11.2 Similarity Measures
- Context: Similarity measures are used to compare objects/entities; slide provides a visual example (text alternative available).
- Example plot (from slide): x-axis ranges 0–12, y-axis ranges 0–6, with three plotted points at
(3,4),
(4,5),
(10,1) - Note: The slide emphasizes visual representation of similarity measures; no explicit formulas provided in transcript.
- Data partitioning (core idea):
- Purpose: Assess predictive performance on unseen data and guard against overfitting.
- Two-way random partitioning: create a training set and a validation set (commonly used splits: 60/40 or 70/30).
- Rationale for random partitioning: avoid bias in training/validation split selection.
- Training set: used to train the data mining model; contains a larger portion of data; aims to learn relationships between predictors and the target variable.
- Validation set: used to provide an unbiased assessment of predictive performance; compare predicted vs actual target values; helps fine-tune and compare models.
- Common performance purpose of the validation set: identify the optimal model and provide unbiased evaluation.
- Three-way random partitioning (supervised data mining):
- Adds a test set in addition to training and validation.

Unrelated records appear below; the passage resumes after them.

/-- S0 of octant o in a list of windows: all ones when the octant is not among them. -/
def s0Of (ws : List Window) (o : Nat) : Nat :=
  match ws.find? (fun w => w.ch / 32 == o) with
  | some w => w.s0
  | none => 2 ^ 64 - 1

/-- Bytes followed by what fills the part of the record up to a multiple of 64 (R304): the manual does not say with
which value. -/
def fill64 (bs : List Byte) : List Byte :=
  bs ++ List.replicate ((64 - bs.length % 64) % 64) (BitVec.ofNat 8 (Config.free "filling of a record" [] 0))

/-- Segment header and data (R304, R306). -/
def Segment.bytes (g : Segment) (ordinal : Nat) (stats : Bool) (retrieval : Bool) : List Byte :=
  let (fl, q) := tagFlags (g.windows.map (·.done)).flatten
  let fl := fl ||| 64 * b2n g.overrun ||| 128 * b2n g.fire.late
  leBytes 4 ordinal ++ leBytes 2 fl ++ leBytes 1 q ++ zeros 1 ++ otBytes g.fire.time ++
  leBytes 2 (if retrieval then 0xFFFF else g.fire.cell) ++ leBytes 2 g.fire.cause ++ leBytes 4 g.ext ++
  leBytes 4 g.triggers ++ zeros 32 ++
  ((List.range 8).map (fun o => leBytes 8 (s0Of g.windows o))).flatten ++
  (g.windows.map (fun w => w.done.flatten)).flatten ++
  (if stats then fill64 (g.windows.map (·.stats)).flatten else [])

/-- The mask of channels of a list of windows, 32 bytes. -/
def channelMask (ws : List Window) : List Byte :=
  leBytes 32 (ws.foldl (fun m w => m ||| 2 ^ w.ch) 0)

/-- The header of a record (R305). `lens` are the L_o of the octants. -/
def recordHeader (format d recnum segs length flags reduce policy pre post : Nat) (chans : List Byte)
    (lens : List Nat) : List Byte :=
  leBytes 1 format ++ leBytes 1 1 ++ leBytes 2 d ++ leBytes 8 recnum ++ leBytes 4 segs ++
  leBytes 8 length ++ leBytes 2 flags ++ leBytes 1 reduce ++ leBytes 1 policy ++ leBytes 4 pre ++
  leBytes 4 post ++ zeros 28 ++ chans ++ (lens.map (leBytes 4)).flatten

/-- The AVG area of one channel: a signed 32-bit sum per window position (R307). -/
def avgArea (ws : List Window) (len : Nat) : List Byte :=
  ((List.range len).map (fun j =>
    leBytes 4 (toU 32 (isum (ws.filterMap (fun w => nth w.samples j none)))))).flatten

/-- The ENV area of one channel: signed 16-bit minimum and maximum per window position (R307). -/
def envArea (ws : List Window) (len : Nat) : List Byte :=
  ((List.range len).map (fun j =>
    let v := ws.filterMap (fun w => nth w.samples j none)
    let h := match v with | [] => 0 | x :: _ => x
    leBytes 2 (toU 16 (v.foldl min h)) ++ leBytes 2 (toU 16 (v.foldl max h)))).flatten

/-- The flags of a record from those of its segments: [3] OVERRUN, [4] GAP, [5] LATE, [6] tag (R305). -/
def segmentFlags (g : Segment) : Nat :=
  let fl := (tagFlags (g.windows.map (·.done)).flatten).1
  8 * b2n g.overrun + 16 * b2n (bit fl 5) + 32 * b2n g.fire.late + 64 * b2n (fl % 32 != 0)

/-- The bytes of a triggered record (R304). -/
def State.recordBytes (s cfg : State) (d flags : Nat) (segs : List Segment) : List Byte :=
  let pre := (cfg.reg .TRG_DEF_PRE d).toNat
  let post := (cfg.reg .TRG_DEF_POST d).toNat
  let red := cfg.fld TRG_DEF_CFG.REDUCE d
  let chans := cfg.defChannels d
  let lens := (List.range 8).map (fun o =>
    if chans.any (fun c => c / 32 == o) then s.nsSamples o (pre + post) else 0)
  let body := ((List.range segs.length).map (fun i =>
    match segs[i]? with
    | some g => g.bytes i (bit red 0) false
    | none => [])).flatten
  let areas := fill64 (chans.map (fun c =>
    (if bit red 1 then avgArea ((segs.map (fun g => g.windows.filter (·.ch == c))).flatten)
      (nth lens (c / 32) 0) else []))).flatten ++
    fill64 (chans.map (fun c =>
    (if bit red 2 then envArea ((segs.map (fun g => g.windows.filter (·.ch == c))).flatten)
      (nth lens (c / 32) 0) else []))).flatten
  let fl := segs.foldl (fun m g => m ||| segmentFlags g) flags
  recordHeader 0x31 d s.trg.recnum segs.length (128 + body.length + areas.length) fl red
    (cfg.fld TRG_DEF_CFG.POLICY d) pre post (leBytes 32 (chans.foldl (fun m c => m ||| 2 ^ c) 0)) lens ++
  body ++ areas

/-- The 64 bytes of an index entry (R312). -/
def indexEntry (recnum offset length d format flags time segs : Nat) : List Byte :=
  leBytes 8 recnum ++ leBytes 8 offset ++ leBytes 8 length ++ leBytes 2 d ++ leBytes 1 format ++
  leBytes 1 flags ++ otBytes time ++ leBytes 4 segs ++ zeros 20

/-- The address of the index entry of a record. -/
def State.indexAddr (s : State) (recnum : Nat) : Option Nat :=
  (s.region 2 0).map (fun r => r.offset + 64 * (recnum % (r.length / 64)))

/-- Stored records whose space or index slot a record of `size` bytes at `off` with number n takes (R311). -/
def State.recordsLost (s : State) (off size n : Nat) : List StoredRecord :=
  s.trg.stored.filter (fun x =>
    (decide (x.offset < off + size) && decide (off < x.offset + x.length)) ||
    (match s.indexAddr n with | some a => s.indexAddr x.recnum == some a | none => false))

/-- Put a record into the store (R311): older records that lose their space or their index slot get FORMAT 0 in their
index entries first; with FULL = STOP a record that finds no space is not made.  Outside RUN it is counted and not
written (R4, R218). -/
def State.storeRecord (s : State) (d format flags time segs : Nat) (bs : List Byte) : State :=
  if !s.outputsOn then s.addFld SYS_HELD_DISCARDS.COUNT 0 1
  else match s.region 1 0 with
  | none => s.recDropped d 2
  | some r =>
    let off := if s.trg.writePtr + bs.length ≤ r.length then s.trg.writePtr else 0
    let size := (bs.length + 63) / 64 * 64
    let n := s.trg.recnum
    let lost := s.recordsLost off size n
    if (s.flag TRG_REC_CFG.FULL 0 && lost != []) || r.length < bs.length then s.recDropped d 2
    else
      let s := s.over lost (fun s x =>
        match s.indexAddr x.recnum with
        | some a => s.devPut srcRecord (a + 26) [0]
        | none => s)
      let failed := s.poisonedRange (r.offset + off) bs.length
      let s := s.devPut srcRecord (r.offset + off) bs
      let w : RecordWrite := ⟨n, off, bs, indexEntry n off bs.length d format flags time segs, failed⟩
      { s with trg := { s.trg with
        recnum := n + 1, writePtr := off + size, writing := s.trg.writing ++ [w],
        stored := s.trg.stored.filter (fun x => !lost.contains x) ++ [⟨n, off, size⟩] } }

/-- When the next record of definition d has its first segment: that of the oldest segment still being copied. -/
def State.nextSince (s : State) (d : Nat) : Option Nat :=
  (s.trg.jobs.find? (fun j => j.kind == .segment d)).map (·.made)

/-- Close the record of definition d with the given extra flags (R302).  A record with a broken pin gets its number only
here, so that REC_OVERRUN is raised now, once per broken segment (R309, R317; log entry 94). -/
def State.closeRecord (s cfg : State) (d flags : Nat) : State :=
  let x := s.def_ d
  match x.segs with
  | [] => s.setDef d { x with since := s.nextSince d }
  | g :: _ =>
    let bs := s.recordBytes cfg d flags x.segs
    let fl := x.segs.foldl (fun m g => m ||| segmentFlags g) flags
    let n := s.trg.recnum
    let s := s.setDef d { x with segs := [], since := s.nextSince d }
    let s := s.storeRecord d 0x31 fl g.fire.time x.segs.length bs
    s.when (s.trg.recnum != n) (fun s => s.over (x.segs.filter (·.overrun)) (fun s _ =>
      s.raise Ev.REC_OVERRUN d [(0, 8, n)]))

/-! ## Copy jobs -/

/-- Every block of the job's windows has been written to the ring (R301). -/
def State.windowWritten (s : State) (j : Job) : Bool :=
  j.windows.all (fun w => s.ringAcked (w.ch / 32) (w.first + w.blocks - 1))

/-- Segments whose last block has been written close, and their definitions begin to re-arm (R301). -/
def State.closeSegments (s : State) : State :=
  s.over s.trg.jobs (fun s j =>
    match j.kind with
    | .segment d =>
      if !j.closed && s.windowWritten j then
        let s : State := { s with trg := { s.trg with
          jobs := s.trg.jobs.map (fun x => if x = j then { j with closed := true } else x) } }
        s.setDef d { s.def_ d with rearming := true }
      else s
    | .retrieval .. => s)

/-- The window of a job whose next block comes first by the time of its sample 0 (R309). -/
def State.nextWindow (s : State) (j : Job) : Option Window :=
  (j.windows.filter (fun w => w.done.length < w.blocks)).foldl (fun m w =>
    let t := fun (w : Window) => s.sampleTime (w.ch / 32) (80 * (w.first + w.done.length))
    match m with
    | none => some w
    | some x => if t w < t x then some w else some x) none

/-- Copy the next block of a job, if its ring write has been acknowledged (R303, R308). -/
def State.copyNext (s : State) (j : Job) : Option Job :=
  match s.nextWindow j with
  | none => none
  | some w =>
    let b := w.first + w.done.length
    if s.ringAcked (w.ch / 32) b || j.broken then
      let bs := if j.broken then gapBlock b else s.ringRead j.gib w.ch b
      some { j with windows := j.windows.map (fun x => if x = w then { w with done := w.done ++ [bs] } else x) }
    else none

/-- The record engine reads the block that a job copies next; a job whose pin is broken reads none (R308). -/
def State.copyFetch (s : State) (j : Job) : State :=
  match s.nextWindow j with
  | none => s
  | some w => s.when (!j.broken && s.ringAcked (w.ch / 32) (w.first + w.done.length))
      (·.ringFetch srcRecord j.gib w.ch (w.first + w.done.length))

/-- Copy as many blocks of a job as are available. -/
def State.copyAll : Nat → State → Job → State × Job
  | 0, s, j => (s, j)
  | n + 1, s, j => match s.copyNext j with
    | some j' => State.copyAll n (s.copyFetch j) j'
    | none => (s, j)

/-- The job has copied every block. -/
def Job.complete (j : Job) : Bool := j.windows.all (fun w => w.done.length == w.blocks)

- Test set: not involved in either model building or model selection; used to evaluate how well the final model would perform on new data.

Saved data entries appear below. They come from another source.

/-- The coasting word and a return in progress are done with. -/
def State.dropReturn (s : State) : State :=
  (s.setClk (fun c => { c with coastPpb := none, ret := none })).setFlag CLK_STATUS.SLEWING 0 s.clk.slewAt.isSome

/-- Restart at step 4: no second BYPASS_ENTER and no second anchor (R86, R89). -/
def State.restartRelock (s : State) : State :=
  (((s.dropReturn.setClk (fun c => { c with
    relock := 4, attempts := c.attempts + 1, step4At := s.now, goodGates := 0 })).setFlag CLK_STATUS.SYN_LOCK 0 false).setFlag CLK_STATUS.TILE_LOCK 0 false).setTree
    treeRELOCKING

/-- A cause of R86 occurs: the sequence starts, or restarts at step 4 when it runs after step 6.  R86 names only an
unlock for the restart: a switch point with a new source, divider or f_syn restarts it too (DESIGN CHOICE, log entry
103). -/
def State.relockCause (s : State) : State :=
  if s.clk.relock = 0 then s.startRelock
  else if s.clk.relock = 7 then s.restartRelock
  else s

/-- Microseconds since the relock sequence started. -/
def State.relockUs (s : State) : Nat := (s.now - s.clk.relockStart) / usCycles

/-- Steps 7 to 9 when every cleaner, the tile PLL and the synthesiser are locked: the dies and TCLK switch
back and RELOCKED is raised (R86).  Where the reference was lost in step 7, the dies return to the coasting tree, which
R93 or R94 declares locked (R91; DEDUCED, log entry 91). -/
def State.relockDone (s : State) : State :=
  let follows := s.synLock && s.flag CLK_STATUS.TILE_LOCK 0
  if s.clk.relock = 7 && (follows || s.clk.coastPpb.isSome) && s.fld CLK_STATUS.JC_LOCK 0 == 255 then
    let us := s.relockUs
    let s := s.clockChange (fun s =>
      let s := s.setClk (fun c => { c with relock := 0, everLocked := c.everLocked || follows, failSince := none })
      (s.setTree (if follows then treeLOCKED else treeCOASTING)).each 8 (fun s k => s.setDie k { s.die k with onBypass := false }))
    (s.gateCko false).raise Ev.RELOCKED 0 [(0, 4, us), (4, 1, 255)]
  else s

/-- Every crystal-tree loop has locked (R69). -/
def State.crystalLocked (s : State) : Bool :=
  s.flag CLK_STATUS.BYP_LOCK 0 && s.clk.memLock.all id && s.clk.coreLock && s.clk.serdesLock &&
  s.clk.pixLock.all id && s.clk.aonLock

/-- The first relock with SRC_SEL = 1, as soon as the crystal-tree loops are locked (R69, R86). -/
def State.firstRelock (s : State) : State :=
  if s.flag CLK_REF_CFG.SRC_SEL 0 && s.crystalLocked && !s.clk.everLocked && s.clk.relock = 0
  then s.startRelock else s

/-! ## Reference detector (R71, R72) -/

/-- REFIN_EDGE: the first edge moves ABSENT to QUALIFYING, and the qualification time starts (R71). -/
def execRefinEdge (s : State) : Res :=
  .next (if s.fld CLK_STATUS.REF_STATE 0 = refABSENT then
    (s.setFld CLK_STATUS.REF_STATE 0 refQUALIFYING).setClk (fun c => { c with qualAt := s.now })
  else s)

/-- The qualification time QUAL × 10 ms has passed (R71). -/
def State.qualified (s : State) : Bool :=
  decide (s.clk.qualAt + s.fld CLK_REF_CFG.QUAL 0 * 10 * msCycles ≤ s.now)

/-- REF_QUALIFY_END: the qualification time ends with the measured frequency; in tolerance the reference
is PRESENT, and a coasting tree begins its return, or a tree without a coasting word its relock (R71, R86,
R92). -/
def execRefQualifyEnd (hz : Nat) (s : State) : Res :=
  let nom := s.fld CLK_REF_NOM.NOM_HZ 0
  let dev := if nom ≤ hz then hz - nom else nom - hz
  .next (if s.fld CLK_STATUS.REF_STATE 0 != refQUALIFYING || !s.qualified ||
      s.fld CLK_REF_CFG.TOL_PPM 0 * nom < dev * 1000000 then s
  else
    let s := s.setFld CLK_STATUS.REF_STATE 0 refPRESENT
    let s := (s.setClk (fun c => { c with refHz := hz })).raise Ev.REF_QUALIFIED 0 [(0, 4, hz)]
    if s.flag CLK_REF_CFG.SRC_SEL 0 then s
    else if s.tree = treeCOASTING then s.setClk (fun c => { c with ret := some .measuring })
    else if s.synLock || s.clk.relock != 0 then s
    else s.startRelock)

/-- The tree coasts on the word `ppb` from nominal: COAST_ENTER, an anchor, CLKQ 01 (R91).  A relock that waits in
step 7 for its cleaners goes on (log entry 91). -/
def State.coast (s : State) (ppb : Int) : State :=
  (s.clockChange (fun s =>
    let s := s.setClk (fun c => { c with coastPpb := some ppb, ret := none, goodGates := 0 })
    ((s.setTree treeCOASTING).setFlag CLK_STATUS.SYN_LOCK 0 false).setFlag CLK_STATUS.TILE_LOCK 0 false)).raise
    Ev.COAST_ENTER 0 [(0, 4, toU 32 ppb)] |>.relockDone

/-- REF_LOST with its cause (R98). -/
def State.refLost (s : State) (cause : Nat) : State :=
  (s.setFlag CLK_FLAGS.REF_LOST_SEEN 0 true).raise Ev.REF_LOST 0 [(0, 1, cause)]

/-- A return in progress is given up and the tree coasts again on the word before it (R95).  Whether COAST_ENTER and an
anchor come again R95 does not say: none does (DESIGN CHOICE, log entry 91). -/
def State.returnLost (s : State) : State :=
  let s := s.setFlag CLK_STATUS.SLEWING 0 s.clk.slewAt.isSome
  (s.setTree treeCOASTING).setClk (fun c => { c with ret := none, goodGates := 0 })

/-- The source of the tree is gone while it follows it or returns to it: the tree coasts on the word `ppb`, or again on
the word before the return (R84, R91, R95). -/
def State.sourceLost (s : State) (ppb : Int) : State :=
  if s.clk.ret.isSome then s.returnLost
  else if s.synLock && (s.clk.relock = 0 || s.clk.relock = 7) then s.coast ppb
  else s

/-- REF_MISSING_EDGE: a missing-edge fault; the word is `coastPpb` from nominal (R72, R91, R95).  R91 names no source:
a tree that runs from XTAL_IN does not coast when REFIN is lost (DESIGN CHOICE, log entry 91). -/
def execRefMissingEdge (coastPpb : Int) (s : State) : Res :=
  let st := s.fld CLK_STATUS.REF_STATE 0
  .next (if st = refABSENT then s
  else
    let s := s.setFld CLK_STATUS.REF_STATE 0 refABSENT
    if st != refPRESENT then s
    else
      let s := s.refLost 0
      if s.flag CLK_REF_CFG.SRC_SEL 0 then s else s.sourceLost coastPpb)

/-! ## Lock detectors (R74, R75, R84) -/

/-- The expected count of a gate, in quarter cycles scaled by 2^32 × 10^9 (R74). -/
def State.gateExpected (s : State) : Nat :=
  2 ^ 18 * (s.fld CLK_SYN_INT.N_INT 0 * 2 ^ 32 + s.fld CLK_SYN_FRAC.N_FRAC 0) * (1000000000 + s.offsetNow).toNat

/-- A clock lies within 100 ppm of its ceiling, nominal × (1 + CEIL_PPM × 10^-6) (R84). -/
def State.nearCeiling (s : State) (hz nomNum nomDen : Nat) : Bool :=
  decide (nomNum * (1000000 + s.fld CLK_CEIL.CEIL_PPM 0) * (1000000 - 100) ≤ hz * nomDen * 1000000 * 1000000)

/-- The synthesiser is declared unlocked (R74, R86). -/
def State.synUnlock (s : State) (slip : Bool) : State :=
  let s := s.setFlag CLK_FLAGS.SYN_UNLOCK_SEEN 0 true
  (s.raise Ev.SYN_UNLOCK 0 [(0, 4, s.fld CLK_FREQ_ERR.ERR 0), (4, 1, b2n slip)]).relockCause

/-- The tree is declared locked after a return: the coasting word is done with; a relock whose dies are still on bypass
goes on (R93, R94). -/
def State.returnLocked (s : State) : State :=
  let s := s.setClk (fun c => { c with
    ret := none, coastPpb := none, goodGates := 0, everLocked := c.everLocked || decide (c.relock = 0) })
  ((s.setTree (if s.clk.relock = 0 then treeLOCKED else treeRELOCKING)).setFlag CLK_STATUS.SYN_LOCK 0 true).setFlag
    CLK_STATUS.TILE_LOCK 0 true

/-- Lock is declared again after a slewed return: SLEW_DONE and an anchor (R93). -/
def State.slewDone (s : State) : State :=
  let us := s.clk.retStart / usCycles
  ((s.clockChange State.returnLocked).raise Ev.SLEW_DONE 0 [(0, 4, us)]).relockDone

/-- A clock comes within 100 ppm of its ceiling: OUT_OF_RANGE, and the tree coasts.  R72 gives the coasting word for a
missing-edge fault only: here it is the frequency that the gate measured (R84; DESIGN CHOICE, log entry 91). -/
def State.outOfRange (s : State) (synHz : Nat) : State :=
  let ppb := tdiv ((((synHz * s.fSyn.2 : Nat) : Int) - (s.fSyn.1 : Nat)) * 1000000000) (s.fSyn.1 : Nat)
  let s := s.setFld CLK_STATUS.REF_STATE 0 refOUT
  ((s.setFlag CLK_FLAGS.CEIL_HIT 0 true).refLost 1).sourceLost ppb

/-- A good gate counts toward two in a row; a bad one restarts the count (R74). -/
def State.countGate (s : State) (good : Bool) : State :=
  s.setClk (fun c => { c with goodGates := if good then min 2 (c.goodGates + 1) else 0 })

/-- LOCK_GATE_END: a gate of 2^16 reference cycles ends with `quarters` quarter cycles counted and the
measured frequencies of the synthesiser and of TCLK (R74, R84).  The ceiling is checked at every gate while the tree
follows its source (locked, while the loop closes after a slew, and while it waits for STEP) and while the relock sequence
runs; there OUT_OF_RANGE is entered once, and the tree, which has no coasting word, stays on bypass. -/
def execLockGateEnd (quarters synHz tclkHz : Nat) (slip : Bool) (s : State) : Res :=
  let want := s.gateExpected
  let got := quarters * 2 ^ 32 * 1000000000
  let diff : Int := Int.ofNat got - Int.ofNat want
  let err := if want = 0 then 0 else satS 32 (tdiv (diff * 100000000) (Int.ofNat want))
  let good := decide (diff.natAbs * 1000000 ≤ 2 * want) && !slip
  let ceil := s.nearCeiling synHz s.fSyn.1 s.fSyn.2 || s.nearCeiling tclkHz 1600000000 1
  let s := s.setFld CLK_FREQ_ERR.ERR 0 (toU 32 err)
  let follows := s.synLock || s.clk.ret == some .closing || s.clk.ret == some .step
  .next (if s.synLock && !good then s.synUnlock slip
  else if follows && ceil then s.outOfRange synHz
  else if s.synLock then s
  else
  let s := s.when (s.clk.relock != 0 && ceil && s.fld CLK_STATUS.REF_STATE 0 != refOUT) (·.outOfRange synHz)
  if s.clk.relock = 6 then
    let s := s.countGate (good && !ceil)
    if s.clk.goodGates < 2 then s
    else (((s.setClk (fun c => { c with goodGates := 0, relock := 7 })).setFlag CLK_STATUS.SYN_LOCK 0 true)).relockDone
  else if follows then
    let s := s.countGate good
    if s.clk.ret == some .closing && decide (2 ≤ s.clk.goodGates) then s.slewDone else s
  else s.setClk (fun c => { c with goodGates := 0 }))

/-- A jitter cleaner that locks while its die alone is on bypass: steps 7 and 8 for that die (R90). -/
def State.jcReturn (s : State) (k : Nat) : State :=
  let us := (s.now - ((s.die k).bypSince.getD s.now)) / usCycles
  (s.clockChange (fun s => s.setDie k { s.die k with onBypass := false, bypSince := none })).raise Ev.RELOCKED 0
    [(0, 4, us), (4, 1, 2 ^ k)]

/-- The block counters start at 0 when the bypass PLL locks in BOOT (R48), with a RUN_START anchor for each
die (R121).  The comparators of the dies start afresh, and their settle interval begins here: R63 lets it begin when the
threshold DAC has settled after the die is brought up, and gives no time for that (DESIGN CHOICE, log entry 103). -/
def State.startCounters (s : State) : State :=
  s.each 8 (fun s k =>
    if (s.die k).started then s
    else ((s.setDie k { s.die k with started := true, count := 0 }).anchor anRUNSTART k 0 s.time.ot 0).each 64
      (fun s i => s.cmpSince (64 * k + i)))

/-- PLL_PHASE_LOCK: a phase-window loop is declared locked (R75).  The bypass PLL is acquired once in each BOOT, at step
4 of R553: the rails have risen, and RESET_N holds nothing back (R97, R541, R576); the tile PLL is not declared locked while the tree coasts or returns (R91). -/
def execPllPhaseLock (loop : Loop) (s : State) : Res :=
  .next (match loop with
  | .jc k =>
    let s := s.setFld CLK_STATUS.JC_LOCK 0 (s.fld CLK_STATUS.JC_LOCK 0 ||| 2 ^ k.val)
    if s.clk.relock != 0 then s.relockDone
    else if (s.die k.val).bypSince.isSome then s.jcReturn k.val
    else s
  | .tile =>
    if s.clk.relock = 0 || s.clk.coastPpb.isSome then s else (s.setFlag CLK_STATUS.TILE_LOCK 0 true).relockDone
  | .byp =>
    if s.dev == .boot && !s.clk.bypDone && s.pwr.rail == 0 && !s.rcv.waitPin then
      let s := s.setClk (fun c => { c with bypDone := true })
      ((s.clockChange (fun s => s.setFlag CLK_STATUS.BYP_LOCK 0 true)).startCounters).firstRelock
    else s
  | .mem m => (s.setClk (fun c => { c with memLock := setNth c.memLock m.val true })).firstRelock
  | .core => (s.setClk (fun c => { c with coreLock := true })).firstRelock
  | .serdes => (s.setClk (fun c => { c with serdesLock := true })).firstRelock
  | .pix d => (s.setClk (fun c => { c with pixLock := setNth c.pixLock d.val true })).firstRelock
  | .aon => (s.setClk (fun c => { c with aonLock := true })).firstRelock)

- Typically implemented with the holdout method rather than k-fold cross-validation.
- Cross-validation vs holdout:
- Holdout methods (two-way or three-way) partition the data once.
- k-fold cross-validation partitions the data into k subsets and rotates the validation set across folds to obtain more robust estimates.
- Handling rare target classes (oversampling):
- Problem: models may ignore rare target classes if overall accuracy is high due to majority class.
- Oversampling approach: oversample the rare class in the training data to overweight it relative to other classes.
- Important constraints:
- Only the training set is oversampled; the validation and test sets retain the original class distribution.
- Objective: produce models that are more useful for predicting all target classes, not just the majority class.
- Overfitting and model complexity:
- Overfitting: a model that fits in-sample data too closely, including noise, leading to poor generalization to new observations.
- As model complexity increases, training error typically decreases, but validation error decreases initially and then rises after a point.
- The rise in validation error beyond the optimal point signals overfitting.
- The concept of an optimal model complexity is often identified via validation performance.
- Detecting overfitting with partitioning and cross-validation:
- Use training data to fit models and validation data to monitor generalization performance.
- A model that performs well on training data but poorly on validation data is overfitting.
- Performance measures and evaluation framework:
- Performance measures derived from a confusion matrix (see next sub-section).
- These measures help compare competing models and guide model tuning.
- Confusion matrix (classification outcomes):
- Structure (assuming class 1 is the target/success):
- True positives (TP): class 1 correctly classified as class 1
- True negatives (TN): class 0 correctly classified as class 0
- False positives (FP): class 0 incorrectly classified as class 1
- False negatives (FN): class 1 incorrectly classified as class 0
- The confusion matrix is the basis for most classification performance metrics.
- Baseline / naïve rule:
- A common baseline is to compare model performance against a naive rule that always assigns the most predominant class.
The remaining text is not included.